Data excerpts –
-- ==== Sys2Proof/Machine/Tbl.lean ====
section
/-! DEFINITION. Sparse tables: a list of (key, value) pairs in one canonical form (keys strictly rising, no value
equal to what an unlisted key reads as), so that equal tables are equal data. -/

namespace Sys2Proof.Machine

/-- A sparse table. -/
abbrev Tbl (α : Type) := List (Nat × α)

/-- Value at key `k`, or `d` where the table lists none. -/
def Tbl.get {α : Type} (d : α) : Tbl α → Nat → α
  | [], _ => d
  | (k', v) :: t, k => if k = k' then v else Tbl.get d t k

/-- The table without key `k`. -/
def Tbl.erase {α : Type} : Tbl α → Nat → Tbl α
  | [], _ => []
  | (k', v) :: t, k => if k = k' then Tbl.erase t k else (k', v) :: Tbl.erase t k

/-- The table with `v` at key `k`, at its place in the order. -/
def Tbl.insert {α : Type} : Tbl α → Nat → α → Tbl α
  | [], k, v => [(k, v)]
  | (k', v') :: t, k, v =>
    if k < k' then (k, v) :: (k', v') :: t
    else if k = k' then (k, v) :: t
    else (k', v') :: Tbl.insert t k v

/-- The table with `v` at key `k`; a value equal to the default `d` is not listed. -/
def Tbl.set {α : Type} [DecidableEq α] (d : α) (t : Tbl α) (k : Nat) (v : α) : Tbl α :=
  if v = d then Tbl.erase t k else Tbl.insert t k v

/-- Keys strictly rising, the first above `lo`. -/
def Tbl.risingFrom {α : Type} : Nat → Tbl α → Bool
  | _, [] => true
  | lo, (k, _) :: t => decide (lo ≤ k) && Tbl.risingFrom (k + 1) t

/-- The canonical form: keys strictly rising and no entry equal to the default of its key. -/
def Tbl.wf {α : Type} [DecidableEq α] (d : Nat → α) (t : Tbl α) : Bool :=
  Tbl.risingFrom 0 t && t.all (fun e => decide (e.2 ≠ d e.1))

/-- Byte at an address of a sparse byte store; `none` where nothing has been written. -/
def Tbl.byte? (t : List (Nat × Byte)) (a : Nat) : Option Byte :=
  match t with
  | [] => none
  | (k, v) :: t' => if a = k then some v else Tbl.byte? t' a

/-- A byte string written from address `a` upward. -/
def Tbl.writeBytes (t : Tbl Byte) (a : Nat) : List Byte → Tbl Byte
  | [] => t
  | b :: bs => Tbl.writeBytes (Tbl.insert t a b) (a + 1) bs

/-- `n` bytes from address `a` upward; an unwritten byte reads as `d a`. -/
def Tbl.readBytes (d : Nat → Byte) (t : Tbl Byte) (a : Nat) : Nat → List Byte
  | 0 => []
  | n + 1 => (Tbl.byte? t a).getD (d a) :: Tbl.readBytes d t (a + 1) n

end Sys2Proof.Machine
end

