-- ==== Sys2Proof/Machine/State.lean ====
section
/-! DEFINITION. The state of the module: every register, table and buffer the spec gives it, the queue of waiting
commands, the outcomes of a step and the state after reset. State is plain data. -/

namespace Sys2Proof.Machine

/-- Why a step stops with a fault: no command of this module stops, so there is no reason. -/
inductive Fault where
  deriving DecidableEq, Repr

/-- Why a step has no meaning. -/
inductive Refusal where
  /-- Raised by an arm of exec whose command has no meaning yet; no arm of this model does. Safe. -/
  | notModelled (mnemonic : String)
  deriving DecidableEq, Repr

/-! ### Phases of the module -/

/-- What an ending that waits for the store leads to (R76, R99, R132). -/
inductive Ending where
  | standby | mainsOff
  deriving DecidableEq, Repr

/-- Where the module stands in the power-up sequence of R106 and the endings of R99, R104, R105 and R406. -/
inductive Phase where
  /-- No mains. -/
  | off
  /-- MOD_RESET_N low, or STANDBY_REQ_N released with MOD_RESET_N still low (R71). -/
  | heldReset
  /-- Boot scan in progress. -/
  | scanning
  /-- Scan complete; the Plumb start permit is awaited. -/
  | awaitPermit
  /-- Rails up, host ports powered, restore strobe awaited. -/
  | starting
  /-- The restore strobe has been given. -/
  | up
  /-- Traffic stopped, an RSS write finishes, regions then go off. -/
  | ending (e : Ending)
  /-- Thermal shutdown deferred, clocks stopped (R133). -/
  | deferring
  /-- Sill-only standby. -/
  | standby
  /-- Sill-only state after a thermal shutdown (R104). -/
  | shutdown
  /-- Safe state (R406). -/
  | safe
  /-- Hard trip latched (R105). -/
  | tripped
  deriving DecidableEq, Repr

/-! ### What leaves the module -/

/-- Status of a completion TLP that the module returns. -/
inductive TlpStatus where
  | ok | unsupported | aborted | retry
  deriving DecidableEq, Repr

/-- Messages the module sends on a host link. -/
inductive HostMsg where
  | pmeToAck
  | enterL1
  | ltr (ns : Nat)
  | errCor (rid : Nat)
  | errNonFatal (rid : Nat)
  | errFatal (rid : Nat)
  | ptmRequest
  | l0pWidth (w : Nat)
  /-- Flow-control credits of VC0 that the port advertises; those for completions are infinite (R138). -/
  | credits (postedHeaders postedBytes nonPostedHeaders nonPostedBytes : Nat)
  /-- Whether training advertises equalisation bypass to highest rate (R137). -/
  | eqBypass (b : Bool)
  deriving DecidableEq, Repr
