/-- Discards the interrupt state of a function: pending bits, held messages, queued vectors, and its sources return to
idle with last_target 3 (R387). The sources' plain fields are reset by the register reset of the same event. -/
def State.clearInterrupts (s : State) (f : Nat) : State :=
  let mine := s.pegs.filter (fun x => s.get PEG_SRC_CTRL.owner x.1 == f)
  let s := s.each mine (fun s x => s.modPeg x.1 (fun d => { PegDyn.reset with bad := d.bad }))
  let s := { s with
    pba := s.pba.filter (fun k => k / 2048 != f)
    vecs := s.vecs.filter (fun v => s.get Q_CFG.owner v.q != f)
    freed := s.freed.filter (fun m => m.f != f) }
  if s.compatFn f then s.cfgPut 0 0xE4 0 32 0 else s

end Sys2Proof.Machine
end

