-- ==== Sys2Proof/Machine/Ports.lean ====
section
/-! DEFINITION. States of a Joist port: idle timers, doze and sleep, up, down, reset, lane sets and test (R317, R328 to
R330, R338 to R347, R364, R366). -/

namespace Sys2Proof.Machine

/-! ### One-unit frames -/

/-- Sends a PM frame (R344). -/
def State.sendPm (s : State) (p code : Nat) : State :=
  let s := s.endDoze p
  let w := s.linkWord p 4 0 0 0
  ((s.emit (.pm p w code)).queueUnits p [unit16 w (BitVec.ofNat 64 code)]).noteAck p

/-- The idle interval has passed (R328). -/
def State.idleDue (s : State) (p : Nat) : State :=
  if s.get JP_STATUS.link_state p = 3 ∧ !s.on JP_STATUS.tx_doze p then s.sendIdle p else s

/-! ### Plank table (R181 to R183) -/

/-- Window of plank `j`: the lowest-numbered window segment of PF0 that targets JPj below 16 GiB (R182). -/
def State.plankWindow (s : State) (j : Nat) : Option Nat :=
  s.segsListed.find? (fun n => s.get SEG_CTRL.owner n == 0 && s.get SEG_CTRL.kind n == 0 && s.get SEG_CTRL.port n == j
    && decide (s.segSrc n + s.segLen n ≤ 2 ^ 34))

/-- Plank `j` as the state has it (R182). -/
def State.plankBytes (s : State) (j : Nat) : List Byte :=
  let w := s.plankWindow j
  let flags := b2n (s.port j).present + 2 * b2n (s.get JP_STATUS.link_state (s.lead j) == 3) + 4 * b2n (s.scarfed j)
    + 8 * b2n w.isSome
  leBytes 1 j ++ leBytes 1 flags ++ leBytes 1 (min 2 (s.get JP_CFG.rate (s.lead j))) ++ leBytes 1 (s.vcCount j)
    ++ leBytes 2 (if s.get Q_CFG.owner j = 0 then j else 0xFFFF) ++ leBytes 1 (s.msiVector j) ++ leBytes 1 (s.msiVector (12 + j))
    ++ (match w with
      | some n => leBytes 8 (s.segSrc n) ++ leBytes 8 (s.segLen n) ++ leBytes 8 (s.segDst n % 2 ^ 48)
      | none => leBytes 24 0)

/-- What the plank table would report now: the vectors granted, then the planks. -/
def State.planksNow (s : State) : List Byte := leBytes 1 s.msiLog2 ++ (List.range 12).flatMap s.plankBytes

/-- The plank table is rebuilt whole: a new generation, dated now (R183). -/
def State.rebuildPlank (s : State) : State :=
  if s.compat then { s with plankGen := s.plankGen + 1, plankTime := s.devtime, planks := s.planksNow } else s

/-- JPp has come up or gone down: of JP0 to JP11 this rebuilds the plank table (R183). -/
def State.portPlank (s : State) (p : Nat) : State := if p < 12 then s.rebuildPlank else s

/-! ### Reset (R66, R341) -/

/-- The port led by `p` is enabled. -/
def State.portEnabled (s : State) (p : Nat) : Bool := s.on JP_CTRL.enable p

/-- Every member of the port has its local device present (R367). -/
def State.allPresent (s : State) (p : Nat) : Bool := (s.members p).all (fun m => (s.port m).present)

/-- A lane of the port has a loop or a PRBS enable (R317). -/
def State.inTest (s : State) (p : Nat) : Bool :=
  (s.portLanes p).any (fun l => s.on JL_CTRL.loop l || s.on JL_PRBS.gen_en l || s.on JL_PRBS.chk_en l)
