/-- A burst after electrical idle begins with a marker, and with no run before it (R300, R309, R312). -/
def LaneDyn.afterIdle (d : LaneDyn) : LaneDyn := { d with rxRun := 0, rxBad := false, window := [], since := 0, good := 0, pos := .marker }

/-- The pins of a lane bring line bits: to the PRBS checker where that is on, otherwise to the receiver; nothing in a near-end loop (R315,
R316). -/
def State.laneIn (s : State) (l : Nat) (x : LineIn) : State :=
  if s.nearEnd l then s
  else if s.on JL_PRBS.chk_en l && s.isUp then s.checkBits l x.bits
  else if !s.receives l then s
  else (if x.idle then s.modLane l LaneDyn.afterIdle else s).laneBits l x.bits

/-- A lane in a near-end loop sends itself a training period, which its receiver takes as line bits (R315). -/
def State.loopPeriod (s : State) (l : Nat) : State :=
  let s := (s.endTraining l).sendMarker l 3
  let bits := (s.lane l).looped
  (s.modLane l (fun d => { d with looped := [] })).laneBits l bits

/-! ### Period boundaries (R302, R305, R310, R339, R344) -/

/-- Every lane of the port may leave training for the active state: word lock and deskew are held, rx_ready has been sent, and received
in two periods in a row (R310). -/
def State.handshake (s : State) (p : Nat) : Bool :=
  (s.portLanes p).all (fun l => s.on JL_STATUS.word_lock l && (s.lane l).sentReady && decide (2 ≤ (s.lane l).ready))

/-- Lanes of the port in a state. -/
def State.lanesIn (s : State) (p st : Nat) : List Nat := (s.portLanes p).filter (fun l => s.get JL_STATUS.state l == st)

/-- A training period of the port's training lanes ends and the next opens; once the handshake is done again on a port that is up, lanes that
all train open an active period (R302, R310). -/
def State.trainPeriod (s : State) (p : Nat) : State :=
  let back := s.get JP_STATUS.link_state p == 3 && s.handshake p && (s.lanesIn p 5).isEmpty
  s.each (s.lanesIn p 4) (fun t l =>
    let t := t.endTraining l
    if back then t.openActive l (s.firstUnit p) (s.get JP_STATUS.tx_mask p) else t.sendMarker l 3)

/-- Opens an active period on a lane; where more than 8 lane words are still late behind a marker without fill words, the lane then goes to
training (R305). -/
def State.nextActive (s : State) (l first mask : Nat) : State :=
  let s := s.openActive l first mask
  if 1088 < (s.lane l).backlog then
    ((s.put JL_STATUS.state l 4).modLane l (fun d => { d with sentReady := false, ready := 0, backlog := 0 })).sendMarker l 3
  else s

/-- An active period of the port ends: its words go; then sleep markers where sleep is agreed and no frame is left, otherwise the next
period, in which a changed tx_mask is in force; lanes that train take part again once the handshake is done (R302, R305, R310, R339,
R344). The markers of all lanes go together. -/
def State.activePeriod (s : State) (p : Nat) (nulls : List Nat) : State :=
  let ls := s.lanesIn p 5
  let s := s.endActive p nulls
  let spent := (s.port p).txq.isEmpty
  if (s.port p).sleepAck ∧ s.get JP_STATUS.link_state p = 3 ∧ spent then
    (s.each ls (fun s l => (s.sendMarker l 2).stopLane 2 l)).fallAsleep p
  else
    let due := if spent then (s.port p).maskDue else none
    let s := match due with
      | some m => s.changeTxMask p m
      | none => s
    let back := if s.get JP_STATUS.link_state p == 3 && s.handshake p then s.lanesIn p 4 else []
    let c := ((ls.head?).map (fun l => (s.lane l).txCount)).getD 0
    let s := s.each back (fun s l => (s.endTraining l).modLane l (fun d => { d with txCount := c }))
    let s := s.each (ls ++ back) (fun t l => t.nextActive l (s.firstUnit p) (s.get JP_STATUS.tx_mask p))
    match (s.port p).wantMask with
    | some m => if s.armed (.txMask p) || (s.port p).maskDue.isSome then s.pump p else s.announceMask p m
    | none => s.pump p

/-- A transmit period boundary of a lane, and of the lanes that send in step with it (R302, R305, R315). -/
def State.periodEnd (s : State) (l : Nat) (nulls : List Nat) : State :=
  let p := s.lead (lanePort l)
  let st := s.get JL_STATUS.state l
  if !s.isUp then s
  else if st = 7 ∧ s.nearEnd l ∧ !s.on JL_PRBS.gen_en l then s.loopPeriod l
  else if st = 4 then s.trainPeriod p
  else if st = 5 then s.activePeriod p nulls
  else s

/-! ### Frames in the unit stream (R323 to R325, R370, R371) -/

/-- Kind, length and copy bit of a link word. -/
def lwKind (w : Word) : Nat := getBits w 0 4
def lwLen (w : Word) : Nat := getBits w 4 13
def lwCopy (w : Word) : Nat := getBits w 63 1
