-- ==== Sys2Proof/Machine/Access.lean ====
section
/-! DEFINITION. Register accesses: what an agent's map shows where, its rights, the effect of a write by access type, and
the register ring (R13, R14, R32, R39 to R54, R438, R458). -/

namespace Sys2Proof.Machine

/-! ### Maps (R42, R51, R52, R178, R458) -/

/-- What an aligned 8-byte word of an agent's map holds: part of a register, a live counter, a counter of a scribe bank,
four VF_QMAP entries, a slot that holds no resource, or a reserved place in the entry of a register or counter. -/
inductive Tgt where
  | reg (p : Part)
  | live (o : Nat)
  | bank (b o : Nat)
  | map (f k : Nat)
  | empty
  | gap (k : RegKind) (i : Nat)
  | ctrGap (o : Nat)
  deriving DecidableEq, Repr

/-- The function's registers are a 64 KiB page: a VF, or PF0 in the compatibility view (R51, R178). -/
def State.paged (s : State) (f : Nat) : Bool := decide (4 ≤ f) || s.compatFn f

/-- Queue pair in slot `k` of a page (R52, R178). -/
def State.slot (s : State) (f k : Nat) : Option Nat :=
  if s.compatFn f then (if k < 12 ∧ s.get Q_CFG.owner k = 0 then some k else none) else find1 k (s.func f).slots

/-- Peg sources that a page shows, in order: those of JP0 to JP11 in the compatibility view (R51, R177). -/
def State.pagePegs (s : State) (f : Nat) : List Nat :=
  ((s.pegsOf f).filter (fun i => !s.compatFn f || decide (i < 256 * 12))).take 512

/-- Parts of the registers at BAR0 offset `a`, as targets. -/
def regTargets (a : Nat) : List Tgt := (wordParts (a / 8)).map Tgt.reg

/-- Entry whose block holds a reserved place at offset `o`: the entries that a view can hide (R47, R48). -/
def gapAt (o : Nat) : List Tgt :=
  if 0x10000 ≤ o ∧ o < 0x15000 then [.gap .TXN_CTRL ((o - 0x10000) / 0x1000)]
  else if 0x40000 ≤ o ∧ o < 0x80000 then [.gap .FUNC_STATE ((o - 0x40000) / 0x100)]
  else if 0x100000 ≤ o ∧ o < 0x300000 then [.gap .SEG_CTRL ((o - 0x100000) / 0x20)]
  else if 0x300000 ≤ o ∧ o < 0x400000 then [.gap .Q_CFG ((o - 0x300000) / 0x100)]
  else if 0x600000 ≤ o ∧ o < 0x6C0000 then [.gap .PEG_SRC_CTRL ((o - 0x600000) / 0x20)]
  else if 0x710000 ≤ o ∧ o < 0x720000 then [.gap .MB_CTRL ((o - 0x710000) / 0x4000)]
  else if 0x800000 ≤ o ∧ o < 0xB00000 ∧ !ctrNamed (o % 0x100000) then [.ctrGap (o % 0x100000)]
  else []

/-- The 8-byte word at offset `o` of the full map. -/
def mapTargets (o : Nat) : List Tgt :=
  match regTargets o with
  | [] =>
    if 0x800000 ≤ o ∧ o < 0x900000 ∧ ctrNamed (o - 0x800000) then [.live (o - 0x800000)]
    else if 0x900000 ≤ o ∧ o < 0xA00000 ∧ ctrNamed (o - 0x900000) then [.bank 0 (o - 0x900000)]
    else if 0xA00000 ≤ o ∧ o < 0xB00000 ∧ ctrNamed (o - 0xA00000) then [.bank 1 (o - 0xA00000)]
    else []
  | ts => ts

/-- The 8-byte word at offset `o` of the page of function `f`. -/
def State.pageTargets (s : State) (f o : Nat) : List Tgt :=
  if o < 0x100 then regTargets (0x40000 + 0x100 * f + o)
  else if o < 0x200 then [.map f ((o - 0x100) / 2)]
  else if o = 0x200 then [.reg ⟨.DEVTIME_NOW, 0, 0⟩]
  else if o < 0x2000 then []
  else if o < 0x2100 then (if o < 0x2088 then [.live (fnCtr f ((o - 0x2000) / 8))] else [])
  else if o < 0x3900 then
    match s.slot f ((o - 0x2100) / 0x30) with
    | some q => [.live (queueCtr q ((o - 0x2100) % 0x30 / 8))]
    | none => [.empty]
  else if o < 0x4000 then []
  else if o < 0x8000 then
    match (s.pagePegs f)[(o - 0x4000) / 0x20]? with
    | some i => regTargets (0x600000 + 0x20 * i + o % 0x20)
    | none => [.empty]
  else if o < 0x10000 then
    match s.slot f ((o - 0x8000) / 0x100) with
    | some q => regTargets (0x300000 + 0x100 * q + o % 0x100)
    | none => [.empty]
  else []

/-- The 8-byte word at offset `o` of an agent's map. -/
def State.targets (s : State) (a : Agent) (o : Nat) : List Tgt :=
  match a with
  | .ridge => mapTargets o
  | .fn f => if s.paged f then s.pageTargets f o else mapTargets o

/-- Size of the map. -/
def State.mapSize (s : State) : Agent → Nat
  | .ridge => 2 ^ 24
  | .fn f => if s.paged f then 2 ^ 16 else 2 ^ 24

/-- Region that holds a target (R14, R25; log entry 21). -/
def Tgt.region : Tgt → Nat
  | .reg p => partRegion p
  | .live o => ctrRegion o
  | _ => 34

/-- Bits of the 8-byte word that a target takes. -/
def Tgt.bits : Tgt → Word
  | .reg p => maskBits p.sh (8 * p.kind.place.bytes)
  | _ => BitVec.allOnes 64

/-! ### Views (R47, R48, R51, R207, R458) -/

/-- What an agent may do. -/
inductive Right where
  | none | read | write
  deriving DecidableEq, Repr

/-- A resource is own to PFh: its own or one of its VFs'. -/
def ownTo (h : Nat) (f : Nat) : Bool := fnPf f == h
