-- ==== Sys2Proof/Machine/ExecQueue.lean ====
section
/-! DEFINITION. Queues and their commands (R229 to R248). -/

namespace Sys2Proof.Machine

/-- ENABLE (R246). -/
def execEnable (by_ : Agent) (q : QId) (s : State) : Outcome := .next (s.writeField by_ Q_CMD.op q 1)

/-- STOP (R246). -/
def execStop (by_ : Agent) (q : QId) (s : State) : Outcome := .next (s.writeField by_ Q_CMD.op q 2)

/-- RESUME (R246). -/
def execResume (by_ : Agent) (q : QId) (s : State) : Outcome := .next (s.writeField by_ Q_CMD.op q 3)

/-- RESTART (R246). -/
def execRestart (by_ : Agent) (q : QId) (s : State) : Outcome := .next (s.writeField by_ Q_CMD.op q 4)

/-- SKIP (R246). -/
def execSkip (by_ : Agent) (q : QId) (s : State) : Outcome := .next (s.writeField by_ Q_CMD.op q 5)

/-- DISABLE (R246). -/
def execDisable (by_ : Agent) (q : QId) (s : State) : Outcome := .next (s.writeField by_ Q_CMD.op q 6)

/-- DESCRIPTOR_FETCH (R239). -/
def execDescriptorFetch (s : State) : Outcome := .next (s.whenUp (fun s => s.fetchGrant))

/-- DESCRIPTOR_ARRIVAL (R240). -/
def execDescriptorArrival (q : QId) (s : State) : Outcome := .next (s.whenUp (fun s => s.takeDescriptors q))

/-- EXTENSION_ARRIVAL (R238). -/
def execExtensionArrival (q : QId) (s : State) : Outcome := .next (s.whenUp (fun s => s.takeExtension q))

/-- COMPLETION_ENTRY_WRITE (R241). -/
def execCompletionEntryWrite (q : QId) (s : State) : Outcome := .next (s.whenUp (fun s => s.tryEntry q))

/-- COALESCE_TIMER (R248). -/
def execCoalesceTimer (q : QId) (s : State) : Outcome :=
  .next (s.onExpiry (.coalesce q) (fun s => s.sendVector q))

end Sys2Proof.Machine
end

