/-- Before power and after mains power-up every register but those the fuses fill holds the reset value of the catalogue, every counter
is 0, and no queue, port or engine has anything in progress. Named here: values that the spec gives (R122, R131, R162, R200, R223, R252,
R294, R350, R351, R375, R390, R409, R454). -/
def Obligations.ResetValues : Prop :=
  let fresh (t : State) : Prop :=
    (∀ k, k ∉ [RegKind.FUSE_STATUS, .FUSE_SERIAL0, .FUSE_SERIAL1, .FUSE_MARGINAL] → ∀ i, t.word k i = k.reset i)
    ∧ (∀ o, t.ctr o = 0) ∧ t.devtime = 0 ∧ t.queues = [] ∧ t.ports = [] ∧ t.lanes = [] ∧ t.engines = [] ∧ t.txns = [] ∧ t.commits = []
    ∧ t.get GLOBAL_ID.vendor_id = 0x1F4B ∧ t.get GLOBAL_ID.device_id = 0x9600 ∧ t.get GLOBAL_CTRL.cfg_owner = 0
    ∧ t.get BRACE_CTRL.hist_notices = 1 ∧ t.get BRACE_TRESTLE.wdog_ms = 100 ∧ t.get SEC_STATUS.test_mode_closed = 1
    ∧ t.get SCHED_CTRL.horizon = 256 ∧ t.get SCHED_CTRL.admit_mode = 1 ∧ t.get PLUMB_CTRL.period_us = 100 ∧ t.get PLUMB_SHUT.temp = 1840
    ∧ (∀ c : CtxId, t.get TXN_TIMEOUT.timeout_ms c = 100 ∧ t.get TXN_STATUS.state c = 0)
    ∧ (∀ h : HostId, t.get HP_LINK_CTRL.max_rate h = 6 ∧ t.get HP_LINK_CTRL.max_width h = 16 ∧ t.get HP_PM_CTRL.l1_idle_us h = 10
        ∧ t.get HP_LTR.busy_ns h = 2000 ∧ t.get HP_LTR.idle_ns h = 1000000 ∧ t.get HP_TAG.vf_cap h = 256 ∧ t.get HP_PTM_CTRL.period_ms h = 10
        ∧ t.get HP_LINK_STATUS.pm_state h = 3)
    ∧ (∀ f : FnId, t.get FUNC_APERTURE.limit_log2 f = (if f.val < 4 then 34 else 28) ∧ t.get FUNC_STATE.gen f = 0)
    ∧ (∀ q : QId, t.get Q_CFG.eg q = q.val % 6 ∧ t.get Q_CFG.rate_cap q = 256 ∧ t.get Q_COAL.count q = 1 ∧ t.get Q_STATE.state q = 0
        ∧ t.get Q_STATE.gen q = 0)
    ∧ (∀ p : PortId, t.get PRT_BASE.base p = p.val * 2 ^ 28 ∧ t.get PRT_SIZE.pages_m1 p = 0x0FFFFFFF ∧ t.get JP_CTRL.enable p = 1
        ∧ t.get JP_CTRL.auto_lane_drop p = 1 ∧ t.get JP_CFG.rate p = 2 ∧ t.get JP_TIMER0.replay_100ns p = 30 ∧ t.get JP_TIMER0.resp_us p = 20
        ∧ t.get JP_TIMER1.replay_limit p = 8 ∧ t.get JP_SEQ.tx_acked p = 0xFFF ∧ t.get JP_STATUS.tx_mask p = 3 ∧ t.get JT_TIME_CTRL.period_us p = 1000)
    ∧ (∀ b : BayId, t.get BAY_STATUS.reset_out b = 15 ∧ t.get BAY_STATUS.state b = 3)
    ∧ (∀ i : PegId, t.get PEG_SRC_STATUS.last_target i = 3 ∧ t.get PEG_SRC_STATUS.state i = 0 ∧ t.get PEG_SRC_CTRL.enable i = 0)
  fresh State.reset ∧ State.reset.pending = [] ∧ State.reset.phase = .off
    ∧ ∀ (s : State) (fuses : List FuseRead) (temp : Byte) (slot : Fin 16), s.phase = .off → wfFuses fuses = true → s.ports = [] →
      s.pins.standby = false → Completes (.mainsPowerUp fuses temp slot) s fresh

/-- While auto_eos is 1, and for every source of PF0 reached through the compatibility view, delivery returns the source directly to
idle, and an end-of-service write is ignored (R380). -/
def Obligations.AutomaticEndOfService : Prop :=
  ∀ (s : State) (a : Agent) (i : PegId),
    (s.get PEG_SRC_CTRL.auto_eos i = 1 ∨ s.compatFn (s.get PEG_SRC_CTRL.owner i) = true) →
    (s.Writable a .PEG_SRC_CMD i → Completes (.eos a i) s (State.Only [] [] s))
    ∧ (∀ t, exec .pegDelivery s = .next t → s.get PEG_SRC_STATUS.state i = 1 →
        t.get PEG_SRC_STATUS.state i = 0 ∨ t.get PEG_SRC_STATUS.state i = 1)
    ∧ (s.isUp = true → s.vecs = [] → s.freed = [] → s.pendingPegs = [i.val] → s.pegDeliverable i = true → s.pegClear i = true →
        s.pegOpen (s.get PEG_SRC_CTRL.owner i) = true → Completes .pegDelivery s (fun t => t.get PEG_SRC_STATUS.state i = 0))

Exercise directions –
With the line that has "(s.each ls (fun" as the first and the line that has "access type, and" as the last, repeat exactly that run of lines above and no more.

Exercise result –
    (s.each ls (fun s l => (s.sendMarker l 2).stopLane 2 l)).fallAsleep p
  else
    let due := if spent then (s.port p).maskDue else none
    let s := match due with
      | some m => s.changeTxMask p m
      | none => s
    let back := if s.get JP_STATUS.link_state p == 3 && s.handshake p then s.lanesIn p 4 else []
    let c := ((ls.head?).map (fun l => (s.lane l).txCount)).getD 0
    let s := s.each back (fun s l => (s.endTraining l).modLane l (fun d => { d with txCount := c }))
    let s := s.each (ls ++ back) (fun t l => t.nextActive l (s.firstUnit p) (s.get JP_STATUS.tx_mask p))
    match (s.port p).wantMask with
    | some m => if s.armed (.txMask p) || (s.port p).maskDue.isSome then s.pump p else s.announceMask p m
    | none => s.pump p

/-- A transmit period boundary of a lane, and of the lanes that send in step with it (R302, R305, R315). -/
def State.periodEnd (s : State) (l : Nat) (nulls : List Nat) : State :=
  let p := s.lead (lanePort l)
  let st := s.get JL_STATUS.state l
  if !s.isUp then s
  else if st = 7 ∧ s.nearEnd l ∧ !s.on JL_PRBS.gen_en l then s.loopPeriod l
  else if st = 4 then s.trainPeriod p
  else if st = 5 then s.activePeriod p nulls
  else s

/-! ### Frames in the unit stream (R323 to R325, R370, R371) -/

/-- Kind, length and copy bit of a link word. -/
def lwKind (w : Word) : Nat := getBits w 0 4
def lwLen (w : Word) : Nat := getBits w 4 13
def lwCopy (w : Word) : Nat := getBits w 63 1
-- ==== Sys2Proof/Machine/Access.lean ====
section
/-! DEFINITION. Register accesses: what an agent's map shows where, its rights, the effect of a write by access type, and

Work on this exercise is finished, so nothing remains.